Beyond irresponsible working methods and clashes with actors, I have no idea why HBO is allegedly unhappy with the way season two came out compared to the first one. After the superb Christmas special last year, featuring, for the most part, just Rue and her sponsor Ali (Colman Domingo) in a diner talking about living as a drug addict (a companion special focused on Jules—Hunter Schafer—and her therapist should’ve just stuck to her and her therapist, like the other special; the constant cutting of the TV disease rears its ugly head here), I don’t know why so many fans were so upset with the “slow” pace of these new episodes. The first episode starts with Fezco’s grandma shooting his dad in the dick! His little buddy Ashtray kills a major drug dealer! This shit is fucking great! Why is HBO mad? It’s not more explicit or violent than the first season; if anything, it feels like every character, even Nate, is trying to pull back just a bit from the insanity that happened “last year.”

Since the 2020 Christmas specials, Euphoria has been shot on 35mm film, with a single camera. Once again, Levinson coming to work without a shot list and causing days to go twice as long as they should is inexcusable, but the filmmaking is just better than anything else on TV right now. It’s not Spielberg’s West Side Story, but on Euphoria, the camera flies, glides, and dances. It’s obvious they’re working with heavier equipment because the camera moves much more deliberately now, with complicated tracking and dolly shots involving mirrors and lasting multiple minutes, almost always completed with intent, not just another piece of coverage. Watching Euphoria reminds one that even if television may not have an aesthetic of its own, it doesn’t have to settle for being the deformed, bastard child of its parent medium. Euphoria is as well-made and composed as any beloved auteur’s latest: to wit, Lexi’s play episode made me think of the Lucy Doolittle section in Licorice Pizza throughout, and how Levinson was not only matching but often surpassing the indie god Paul Thomas Anderson.

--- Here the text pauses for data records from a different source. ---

/-- The groups a slot names, in a Spire segment with the odd partner (R75). -/
def slotGroups (spire : Bool) (b slot : Nat) : List Nat :=
  let w (g : Nat) := if spire then [g, g + 1] else [g]
  match slot with
  | 1 => if bMop b = 2 then w (bMGroup b) else []
  | 3 => if bVop b = 1 then w (bVGroup b) else []
  | 4 => (if bAop b ≠ 0 then w (bAGroup b) else []) ++ (if bAop b = 4 then w (bGroup2 b) else [])
  | _ => []

/-- Check 1 of R77: the slot of a unit still busy (R63, R72, R73); a FORWARD whose PASS issues in the tail of the one before may find the
lane at its last rows (R170). -/
def busySlot (now b : Nat) (t : Tower) : Option Nat :=
  if bCtl b = 3 ∧ !t.quiet now then some 0
  else if bMop b = 1 ∧ t.loadUntil > now then some 1
  else if bMop b = 2 ∧ (t.arrayUntil > now ∨ (bSwap b ∧ t.loadUntil > now)) then some 1
  else if bDop b ≠ 0 ∧ t.laneBusy ∧ !(bDop b = 1 && bMop b = 2 && decide (now < t.arrayUntil + 6)) then some 2
  else if bVop b ≠ 0 ∧ t.chainUntil > now then some 3
  else if bAop b ≠ 0 ∧ t.accUntil > now then some 4
  else none

/-- A held group stands in the way of slot `slot` (R76): the tail of the previous PASS does not stop a PASS. -/
def heldFor (now : Nat) (t : Tower) (slot g : Nat) : Bool :=
  let h := t.holds.getD g ⟨0, 0, 0⟩
  decide (h.until_ > now) && !(slot = 1 && (h.owner = 1 || h.owner = 2) && decide (h.tail ≤ now))

/-- Check 2 of R77: the slot at fault with a group (R74, R76, R139). -/
def groupSlot (e : TEnv) (b : Nat) (t : Tower) : Option Nat :=
  let gs (s : Nat) := slotGroups e.im.spire b s
  if (gs 1).any (heldFor e.now t 1) then some 1
  else if (bDop b = 1 ∨ bDop b = 2) ∧ !(bMop b = 2 && bMGroup b = bDGroup b) then some 2
  else if (gs 3).any (fun g => heldFor e.now t 3 g || (gs 1).contains g) then some 3
  else if (gs 4).any (fun g => heldFor e.now t 4 g || (gs 1).contains g || (gs 3).contains g)
      || (bAop b = 4 && bAGroup b = bGroup2 b) then some 4
  else if e.im.spire ∧ bMop b = 2 ∧ pushFaults (if bStart b then [] else t.levels (bMGroup b)) 0 then some 1
  else if e.im.spire ∧ bAop b = 3 then
    let w := storeRead t.store (tileEntry (t.areg (bAReg b)).val 0) 8
    if entryNode w && pushFaults (t.levels (bAGroup b)) (entryLevel w) then some 4 else none
  else none

/-- Check 3 of R77: the slot with an operand out of range. -/
def rangeSlot (e : TEnv) (b : Nat) (t : Tower) : Option Nat :=
  let lim := e.prog.base
  if !(matrixRanges b t).all (rangeOk lim) then some 1
  else if !(e.deltaRanges b t).all (rangeOk lim) then some 2
  else if !(e.vecRanges b t).all (rangeOk lim) then some 3
  else if !(accRanges b t).all (fun r => rangeOk lim r)
      || ((bAop b = 2 || bAop b = 3) && decide ((t.areg (bAReg b)).val + 0x8000 > 0x18_0000)) then some 4
  else none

Apples to oranges, but Euphoria and Licorice Pizza do have a bit in common. The latter’s rearview into adolescence is much warmer than the former’s, but it’s similarly lacking and disjointed in ways that are particularly hard to articulate without sounding reductive. I’ve already written about Licorice Pizza and its dysfunctional episodic structure, but the biggest drag on Euphoria is the writing, and how close it is to being pretty good. Along with that, it’s obvious that Levinson shoots and writes far more than makes it into the show, and as always, the work suffers. Loose ends left unexplored aren’t necessarily a killer, but a TV showrunner has to cover their ass because their work isn’t done yet. In the meantime, fans and the media will say their piece and get involved, something that should never happen and the thing that will keep television from ever reaching its full potential as an art form.